Below is what we have
library(stringr)
raw.data <- "555-1239Moe Szyslak(636) 555-0113Burns, C. Montgomery555
-6542Rev. Timothy Lovejoy555 8904Ned Flanders636-555-3226Simpson, Homer5553642Dr. Julius Hibbert"
name <- unlist(str_extract_all(raw.data, "[[:alpha:]., ]{2,}"))
name
## [1] "Moe Szyslak" "Burns, C. Montgomery" "Rev. Timothy Lovejoy"
## [4] "Ned Flanders" "Simpson, Homer" "Dr. Julius Hibbert"
To get standard names below are steps
#convert list to dataframe
namesdf<-do.call(rbind, lapply(name, data.frame, stringsAsFactors=FALSE))
#rename column
namesdf$names<-namesdf$X..i..
namesdf$stdFormatNames<-ifelse(grepl( ",",namesdf$names),paste(word(namesdf$names,-1),word(namesdf$names,1)),namesdf$names)

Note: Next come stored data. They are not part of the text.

-- ==== Sys2Proof/Machine/Crypto.lean ====
section
/-! DEFINITION. SHA-256 (FIPS 180-4) and HMAC-SHA-256 (RFC 2104), as the trailer of R362 names them. -/

namespace Sys2Proof.Machine

/-- The greatest `r` below `2 ^ b` over `r` with `r ^ e` at most `x`, bit by bit. -/
def rootBits (e x : Nat) : Nat → Nat → Nat
  | 0, r => r
  | b + 1, r => rootBits e x b (if (r + 2 ^ b) ^ e ≤ x then r + 2 ^ b else r)

/-- The 64 primes that the constants of SHA-256 come from. -/
def shaPrimes : List Nat :=
  (List.range 312).filter (fun n => Nat.blt 1 n && (List.range 16).all (fun d => Nat.ble n (d + 2) || !Nat.beq (n % (d + 2)) 0))

/-- The first 32 bits of the fraction of the `e`-th root of a prime. -/
def rootWord (e p : Nat) : BitVec 32 := BitVec.ofNat 32 (rootBits e (p * 2 ^ (32 * e)) 37 0)

/-- The round constants of SHA-256: cube roots. -/
def shaK : List (BitVec 32) := shaPrimes.map (rootWord 3)

/-- The eight working words of SHA-256. -/
structure Sha where
  a : BitVec 32
  b : BitVec 32
  c : BitVec 32
  d : BitVec 32
  e : BitVec 32
  f : BitVec 32
  g : BitVec 32
  h : BitVec 32
  deriving DecidableEq, Repr

/-- The initial hash value: square roots of the first eight primes. -/
def Sha.init : Sha :=
  { a := rootWord 2 2, b := rootWord 2 3, c := rootWord 2 5, d := rootWord 2 7, e := rootWord 2 11, f := rootWord 2 13,
    g := rootWord 2 17, h := rootWord 2 19 }

/-- One round, with round constant and schedule word. -/
def Sha.round (x : Sha) (k w : BitVec 32) : Sha :=
  let s1 := x.e.rotateRight 6 ^^^ x.e.rotateRight 11 ^^^ x.e.rotateRight 25
  let ch := (x.e &&& x.f) ^^^ (~~~x.e &&& x.g)
  let t1 := x.h + s1 + ch + k + w
  let s0 := x.a.rotateRight 2 ^^^ x.a.rotateRight 13 ^^^ x.a.rotateRight 22
  let maj := (x.a &&& x.b) ^^^ (x.a &&& x.c) ^^^ (x.b &&& x.c)
  { a := t1 + (s0 + maj), b := x.a, c := x.b, d := x.c, e := x.d + t1, f := x.e, g := x.f, h := x.g }

/-- Wordwise sum. -/
def Sha.add (x y : Sha) : Sha :=
  { a := x.a + y.a, b := x.b + y.b, c := x.c + y.c, d := x.d + y.d, e := x.e + y.e, f := x.f + y.f, g := x.g + y.g, h := x.h + y.h }

/-- Big-endian bytes of a word. -/
def beBytes (w : BitVec 32) : List Byte := (leBytes 4 w.toNat).reverse

/-- The digest's bytes. -/
def Sha.bytes (x : Sha) : List Byte := [x.a, x.b, x.c, x.d, x.e, x.f, x.g, x.h].flatMap beBytes

/-- Big-endian words of a byte list. -/
def beWords : List Byte → List (BitVec 32)
  | a :: b :: c :: d :: rest => (a ++ b ++ c ++ d) :: beWords rest
  | _ => []

/-- The next schedule word from the sixteen before it. -/
def shaNext (w : List (BitVec 32)) : BitVec 32 :=
  let at_ := fun i => w.getD i 0
  let x := at_ 1
  let y := at_ 14
  let s0 := x.rotateRight 7 ^^^ x.rotateRight 18 ^^^ (x >>> 3)
  let s1 := y.rotateRight 17 ^^^ y.rotateRight 19 ^^^ (y >>> 10)
  at_ 0 + s0 + at_ 9 + s1

/-- One block: the rounds over the sliding schedule. -/
def Sha.block (x : Sha) (ws : List (BitVec 32)) : Sha :=
  let q := shaK.foldl (fun (q : Sha × List (BitVec 32)) k =>
    (q.1.round k (q.2.getD 0 0), q.2.drop 1 ++ [shaNext q.2])) (x, ws)
  x.add q.1

/-- The padded message. -/
def shaPad (bs : List Byte) : List Byte :=
  bs ++ [0x80] ++ zeros ((119 - bs.length % 64) % 64) ++ (leBytes 8 (8 * bs.length)).reverse

/-- Blocks of sixteen words, at most `n`. -/
def shaBlocks : Nat → List (BitVec 32) → Sha → Sha
  | 0, _, x => x
  | n + 1, ws, x => shaBlocks n (ws.drop 16) (x.block (ws.take 16))

/-- SHA-256. -/
def sha256 (bs : List Byte) : List Byte :=
  let p := shaPad bs
  (shaBlocks (p.length / 64) (beWords p) .init).bytes

/-- HMAC-SHA-256 under a key of at most 64 bytes. -/
def hmac256 (key msg : List Byte) : List Byte :=
  let k := fitBytes 64 key
  sha256 (k.map (· ^^^ 0x5c) ++ sha256 (k.map (· ^^^ 0x36) ++ msg))

end Sys2Proof.Machine
end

namesdf$stdFormatNames<-gsub("Rev.|Dr.|,","", namesdf$stdFormatNames)
namesdf$stdFormatNames
## [1] "Moe Szyslak" "Montgomery Burns" " Timothy Lovejoy"
## [4] "Ned Flanders" "Homer Simpson" " Julius Hibbert"

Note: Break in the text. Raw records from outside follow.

-- ==== Sys2Proof/Machine/ObjTable.lean ====
section
/-! DEFINITION. The object dictionary of the part: one row for each object line of the chapters' object tables (R345 to R349).
Each row holds the index range, the subindex range, the type, the access code, the default, the range and the die the object belongs to (2: the package). -/

namespace Sys2Proof.Machine

/-- Type codes of R346. -/
inductive OType where
  | bool | u8 | u16 | u32 | u64 | i32 | i64 | time | str | blob
  deriving DecidableEq, Repr

/-- Access codes of R347. -/
inductive OAcc where
  | const | ro | rw | rwi | wo | w1 | g
  deriving DecidableEq, Repr

/-- The default of an object, as its table states it. -/
inductive ODflt where
  | num (n : Int)
  | zeros
  /-- `base + step × (sub − first)`. -/
  | bySub (base step first : Nat)
  /-- `base + step × (index − first index of the row)`. -/
  | byIdx (base step : Nat)
  /-- Channel `128 × (strand of the state clock)`: the first strand pair of the clock (object 2050). -/
  | clockSrc
  /-- Channel `128 × (g ÷ 4)` of gauge g. -/
  | gaugeChan
  /-- A value of the variant or of the single part. -/
  | perPart
  deriving DecidableEq, Repr

/-- The range of an object. -/
inductive ORange where
  | range (lo hi : Int)
  | any
  | aligned (n : Nat)
  /-- Multiples of `n` up to `hi`. -/
  | alignedTo (n hi : Nat)
  | channel
  | slotChannel
  | selector
  | watchSelector
  | compareSource
  | watchCompare
  | backgrounds
  | blob (n : Nat)
  | ipv4Group
  | guardMode
  /-- Codes 0 to `n`, with the codes beyond reserved. -/
  | codes (n : Nat)
  | variantMax
  deriving DecidableEq, Repr

/-- One line of an object table. -/
structure ObjRow where
  lo : Nat
  hi : Nat
  slo : Nat
  shi : Nat
  typ : OType
  acc : OAcc
  dflt : ODflt
  rng : ORange
  die : Nat
  deriving DecidableEq, Repr

def objRows02_0 : List ObjRow :=
  [ ⟨0x2000, 0x2003, 0x00, 0xFF, .u16, .rwi, .num 512, .range (0) (1023), 0⟩,
    ⟨0x2004, 0x2007, 0x00, 0xFF, .u16, .rwi, .num 512, .range (0) (1023), 1⟩,
    ⟨0x2010, 0x2013, 0x00, 0xFF, .u8, .rwi, .num 0, .range (0) (15), 0⟩,
    ⟨0x2014, 0x2017, 0x00, 0xFF, .u8, .rwi, .num 0, .range (0) (15), 1⟩,
    ⟨0x2020, 0x2023, 0x00, 0xFF, .i32, .rwi, .num 0, .range (-64) (64), 0⟩,
    ⟨0x2024, 0x2027, 0x00, 0xFF, .i32, .rwi, .num 0, .range (-64) (64), 1⟩,
    ⟨0x2030, 0x2030, 0x00, 0x7F, .i32, .rwi, .num 0, .range (-32) (31), 0⟩,
    ⟨0x2030, 0x2030, 0x80, 0xFF, .i32, .rwi, .num 0, .range (-32) (31), 1⟩,
    ⟨0x2031, 0x2031, 0x00, 0x7F, .bool, .rwi, .num 0, .range (0) (1), 0⟩,
    ⟨0x2031, 0x2031, 0x80, 0xFF, .bool, .rwi, .num 0, .range (0) (1), 1⟩,
    ⟨0x2032, 0x2032, 0x00, 0x7F, .bool, .ro, .num 0, .range (0) (1), 0⟩,
    ⟨0x2032, 0x2032, 0x80, 0xFF, .bool, .ro, .num 0, .range (0) (1), 1⟩,
    ⟨0x2033, 0x2033, 0x00, 0x7F, .u8, .ro, .num 0, .range (0) (3), 0⟩,
    ⟨0x2033, 0x2033, 0x80, 0xFF, .u8, .ro, .num 0, .range (0) (3), 1⟩,
    ⟨0x2040, 0x2040, 0x00, 0x07, .u8, .rwi, .num 0, .range (0) (1), 0⟩,
    ⟨0x2040, 0x2040, 0x08, 0x0F, .u8, .rwi, .num 0, .range (0) (1), 1⟩,
    ⟨0x2041, 0x2041, 0x00, 0x07, .u8, .rwi, .num 0, .range (0) (3), 0⟩,
    ⟨0x2041, 0x2041, 0x08, 0x0F, .u8, .rwi, .num 0, .range (0) (3), 1⟩,
    ⟨0x2050, 0x2050, 0x00, 0x03, .u8, .rwi, .clockSrc, .range (0) (7), 0⟩,
    ⟨0x2050, 0x2050, 0x04, 0x07, .u8, .rwi, .clockSrc, .range (0) (7), 1⟩ ]

def objRows02_1 : List ObjRow :=
  [ ⟨0x2051, 0x2051, 0x00, 0x03, .u8, .rwi, .num 0, .range (0) (2), 0⟩,
    ⟨0x2051, 0x2051, 0x04, 0x07, .u8, .rwi, .num 0, .range (0) (2), 1⟩,
    ⟨0x2060, 0x2060, 0x00, 0x00, .u8, .wo, .num 0, .range (1) (3), 2⟩,
    ⟨0x2061, 0x2061, 0x01, 0x01, .time, .ro, .num 0, .any, 0⟩,
    ⟨0x2061, 0x2061, 0x02, 0x02, .time, .ro, .num 0, .any, 1⟩,
    ⟨0x2061, 0x2061, 0x03, 0x03, .i32, .ro, .num 0, .range (-40000) (125000), 0⟩,
    ⟨0x2061, 0x2061, 0x04, 0x04, .i32, .ro, .num 0, .range (-40000) (125000), 1⟩,
    ⟨0x2061, 0x2061, 0x05, 0x05, .u8, .ro, .num 0, .range (0) (2), 0⟩,
    ⟨0x2061, 0x2061, 0x06, 0x06, .u8, .ro, .num 0, .range (0) (2), 1⟩,
    ⟨0x2061, 0x2061, 0x07, 0x07, .u32, .ro, .num 0, .range (0) (4294967295), 0⟩,
    ⟨0x2061, 0x2061, 0x08, 0x08, .u32, .ro, .num 0, .range (0) (4294967295), 1⟩,
    ⟨0x2061, 0x2061, 0x09, 0x09, .bool, .ro, .num 0, .range (0) (1), 2⟩,
    ⟨0x2061, 0x2061, 0x0A, 0x0A, .u32, .ro, .num 0, .range (0) (4294967295), 2⟩,
    ⟨0x2062, 0x2062, 0x00, 0x00, .u32, .ro, .num 0, .range (0) (4294967295), 2⟩,
    ⟨0x2070, 0x2070, 0x01, 0x01, .u8, .rw, .num 0, .range (0) (1), 2⟩,
    ⟨0x2070, 0x2070, 0x02, 0x02, .u8, .rw, .num 0, .range (0) (1), 2⟩,
    ⟨0x2070, 0x2070, 0x03, 0x03, .u32, .rw, .num 65536, .range (1024) (16777216), 2⟩,
    ⟨0x2070, 0x2070, 0x04, 0x04, .u8, .rw, .num 1, .range (1) (64), 2⟩,
    ⟨0x2070, 0x2070, 0x05, 0x05, .u16, .rw, .num 8, .range (1) (128), 2⟩,
    ⟨0x2070, 0x2070, 0x06, 0x06, .u16, .rw, .num 0, .range (0) (1023), 2⟩,
    ⟨0x2070, 0x2070, 0x07, 0x07, .bool, .rw, .num 0, .range (0) (1), 2⟩,
    ⟨0x2070, 0x2070, 0x08, 0x08, .bool, .wo, .num 0, .range (1) (1), 2⟩,
    ⟨0x2071, 0x2071, 0x00, 0x00, .u8, .ro, .num 0, .range (0) (4), 2⟩,
    ⟨0x2080, 0x2083, 0x00, 0xFF, .i32, .ro, .num 0, .range (-64) (64), 0⟩ ]

def objRows02_2 : List ObjRow :=
  [ ⟨0x2084, 0x2087, 0x00, 0xFF, .i32, .ro, .num 0, .range (-64) (64), 1⟩,
    ⟨0x2088, 0x208B, 0x00, 0xFF, .u16, .ro, .num 0, .range (0) (129), 0⟩,
    ⟨0x208C, 0x208F, 0x00, 0xFF, .u16, .ro, .num 0, .range (0) (129), 1⟩,
    ⟨0x2090, 0x2093, 0x00, 0xFF, .u16, .ro, .num 0, .range (0) (1023), 0⟩,
    ⟨0x2094, 0x2097, 0x00, 0xFF, .u16, .ro, .num 0, .range (0) (1023), 1⟩,
    ⟨0x20B0, 0x20B3, 0x00, 0xFF, .u32, .ro, .num 0, .range (0) (4294967295), 0⟩,
    ⟨0x20B4, 0x20B7, 0x00, 0xFF, .u32, .ro, .num 0, .range (0) (4294967295), 1⟩,
    ⟨0x20B8, 0x20BB, 0x00, 0xFF, .bool, .ro, .num 0, .range (0) (1), 0⟩,
    ⟨0x20BC, 0x20BF, 0x00, 0xFF, .bool, .ro, .num 0, .range (0) (1), 1⟩ ]

/-- The objects of chapter 02. -/
def objRows02 : List ObjRow :=
  objRows02_0 ++ objRows02_1 ++ objRows02_2

def objRows03_0 : List ObjRow :=
  [ ⟨0x3000, 0x303F, 0x01, 0x01, .u8, .rwi, .num 0, .range (0) (1), 0⟩,
    ⟨0x3000, 0x303F, 0x02, 0x02, .blob, .rwi, .zeros, .blob 128, 0⟩,
    ⟨0x3000, 0x303F, 0x03, 0x03, .blob, .rwi, .zeros, .blob 128, 0⟩,
    ⟨0x3040, 0x307F, 0x01, 0x01, .u8, .rwi, .num 0, .range (0) (1), 1⟩,
    ⟨0x3040, 0x307F, 0x02, 0x02, .blob, .rwi, .zeros, .blob 128, 1⟩,
    ⟨0x3040, 0x307F, 0x03, 0x03, .blob, .rwi, .zeros, .blob 128, 1⟩,
    ⟨0x3080, 0x309F, 0x01, 0x01, .u8, .rwi, .num 0, .range (0) (1), 0⟩,
    ⟨0x3080, 0x309F, 0x02, 0x02, .u16, .rwi, .num 0, .channel, 0⟩,
    ⟨0x3080, 0x309F, 0x03, 0x03, .u8, .rwi, .num 0, .range (0) (63), 0⟩,
    ⟨0x3080, 0x309F, 0x04, 0x04, .u8, .rwi, .num 0, .range (0) (2), 0⟩,
    ⟨0x30A0, 0x30BF, 0x01, 0x01, .u8, .rwi, .num 0, .range (0) (1), 1⟩,
    ⟨0x30A0, 0x30BF, 0x02, 0x02, .u16, .rwi, .num 1024, .channel, 1⟩,
    ⟨0x30A0, 0x30BF, 0x03, 0x03, .u8, .rwi, .num 0, .range (0) (63), 1⟩,
    ⟨0x30A0, 0x30BF, 0x04, 0x04, .u8, .rwi, .num 0, .range (0) (2), 1⟩,
    ⟨0x30C0, 0x30CF, 0x01, 0x01, .u8, .rwi, .num 0, .range (0) (63), 0⟩,
    ⟨0x30C0, 0x30CF, 0x02, 0x02, .u8, .rwi, .num 0, .range (0) (1), 0⟩,
    ⟨0x30C0, 0x30CF, 0x03, 0x03, .u64, .rwi, .num 0, .any, 0⟩,
    ⟨0x30C0, 0x30CF, 0x04, 0x04, .u64, .rwi, .num 0, .any, 0⟩,
    ⟨0x30D0, 0x30DF, 0x01, 0x01, .u8, .rwi, .num 0, .range (0) (63), 1⟩,
    ⟨0x30D0, 0x30DF, 0x02, 0x02, .u8, .rwi, .num 0, .range (0) (1), 1⟩ ]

Using str_detect to check if there is title in name
namesdf$names
## [1] "Moe Szyslak" "Burns, C. Montgomery" "Rev. Timothy Lovejoy"
## [4] "Ned Flanders" "Simpson, Homer" "Dr. Julius Hibbert"

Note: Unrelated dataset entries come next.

/-- A convoy of a die: its id, epoch and start, its progress, its end. In state mode `origin` is the position of t(0) from the opening,
0 until sample 0 is found. `disc` is the position since which the time base has been DISCIPLINED throughout (R147), and `stamps`
are the positions and accumulators of the state samples, newest first. -/
structure Convoy where
  id : Dword
  openAt : Nat
  startEpoch : Dword
  startTime : Qword
  acc : Nat
  nextSample : Nat
  pos : Nat
  lastTime : Qword
  levels0 : BitVec 1024
  storing : Bool
  endCause : EndCause
  lastStored : Nat
  endPos : Nat
  endAcc : Nat
  weirShort : Bool
  coast : Bool
  origin : Nat
  disc : Option Nat
  stamps : List (Nat × Nat)
  deriving DecidableEq, Repr

/-! ### Watchkeeper -/

/-- A watched edge as logged (R114). -/
structure WatchEdge where
  slot : Nat
  time : Qword
  saturated : Bool
  level : Bool
  deriving DecidableEq, Repr

/-- A record of the watch log (R114): its tick, its word, its die-local strand, whether a saturated edge lies in it, the moment it
was written, and since when the time base was then DISCIPLINED. -/
structure LogRec where
  tick : Nat
  word : Qword
  strand : Nat
  sat : Bool
  at_ : Nat
  disc : Option Nat
  deriving DecidableEq, Repr

/-- The watchkeeper of a die (R112 to R116). `log` holds the records of basin window 1, oldest first; `logged` counts
the records written since the watch began. -/
structure Watch where
  running : Bool
  conds : List Cond
  slots : Vector (Option (Fin 1024)) 64
  kinds : Vector Nat 64
  levels : BitVec 64
  edgesNow : BitVec 64
  counter : Nat
  timerOn : Bool
  timer : Nat
  knotNow : BitVec 8
  log : List LogRec
  logged : Nat
  fine : SMap Nat
  lastTick : SMap Nat
  plan : Option Plan
  deriving DecidableEq, Repr

/-- An idle check that runs on a die (R43): when it ends, the channels that a drift check re-trims with the moment of the drift check before
it, and the temperature that an internal deskew is made at. -/
structure IdleCheck where
  ends : Nat
  drift : Option (Nat × Nat)
  deskew : Option Int
  deriving DecidableEq, Repr

/-- What a calibration of a die stores in MRAM (R44): timeword, epoch, temperature; `doneAt` and `extra` give its age, as powered
time since it was done and the unpowered time known since (R42). -/
structure Calibration where
  time : Qword
  epoch : Dword
  tempMc : Int
  valid : Bool
  doneAt : Nat
  extra : Nat
  deriving DecidableEq, Repr

/-- One capture die. `trigRam`: its 16 KiB of trigger RAM (R66). Which code its words carry the spec leaves open; what it does is in
RamCheck (R67). -/
structure DieSt where
  state : CapState
  closing : Bool
  armAt : Nat
  armTo : Nat
  calDue : Bool
  calRunning : Bool
  deskewTemp : Int
  driftAt : Nat
  check : Option IdleCheck
  plan : Plan
  convoy : Convoy
  fe : FrontEnd
  stair : Stair
  store : Storage
  win : Window
  watch : Watch
  trigRam : Memory
  cal : Calibration
  dirAddr : Nat
  deriving DecidableEq, Repr

end Sys2Proof.Machine
end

namesdf$hasTitle<-str_detect(namesdf$names, "Rev.|Dr.")
namesdf$names
## [1] "Moe Szyslak" "Burns, C. Montgomery" "Rev. Timothy Lovejoy"
## [4] "Ned Flanders" "Simpson, Homer" "Dr. Julius Hibbert"
namesdf[,c("names","hasTitle")]
## names hasTitle
## 1 Moe Szyslak FALSE
## 2 Burns, C. Montgomery FALSE
## 3 Rev. Timothy Lovejoy TRUE
## 4 Ned Flanders FALSE
## 5 Simpson, Homer FALSE
## 6 Dr. Julius Hibbert TRUE
Spliting by space
namesdf$stdFormatNames
## [1] "Moe Szyslak" "Montgomery Burns" " Timothy Lovejoy"
## [4] "Ned Flanders" "Homer Simpson" " Julius Hibbert"
grepl( " ",str_trim(namesdf$stdFormatNames))
## [1] TRUE TRUE TRUE TRUE TRUE TRUE
R applies greedy quantification. This means that the program tries to extract the greatest possible sequence of the preceding character. As the . matches any character, the function returns the greatest possible sequence of any characters before a sequence of sentence.
stringToSearch<-"<title>+++BREAKING NEWS+++</title>"
str_extract(stringToSearch,"<.+>")
## [1] "<title>+++BREAKING NEWS+++</title>"
We can change this behavior by adding a ? to the expression in order to signal that we are only looking for the shortest possible sequence of any characters before a sequence of sentence.
str_extract(stringToSearch, "<.+?>")
## [1] "<title>"
Putting the caret at the beginning of a character class does the inverse. keeping it at the end resolves the problem.
binomial_str <- "(5-3)^2=5^2-2*5*3+3^2 conforms to the binomial theorem."
str_extract(binomial_str, "[^0-9=+*()]+")
## [1] "-"
str_extract(binomial_str, "[0-9=+*()^-]+")
## [1] "(5-3)^2=5^2-2*5*3+3^2"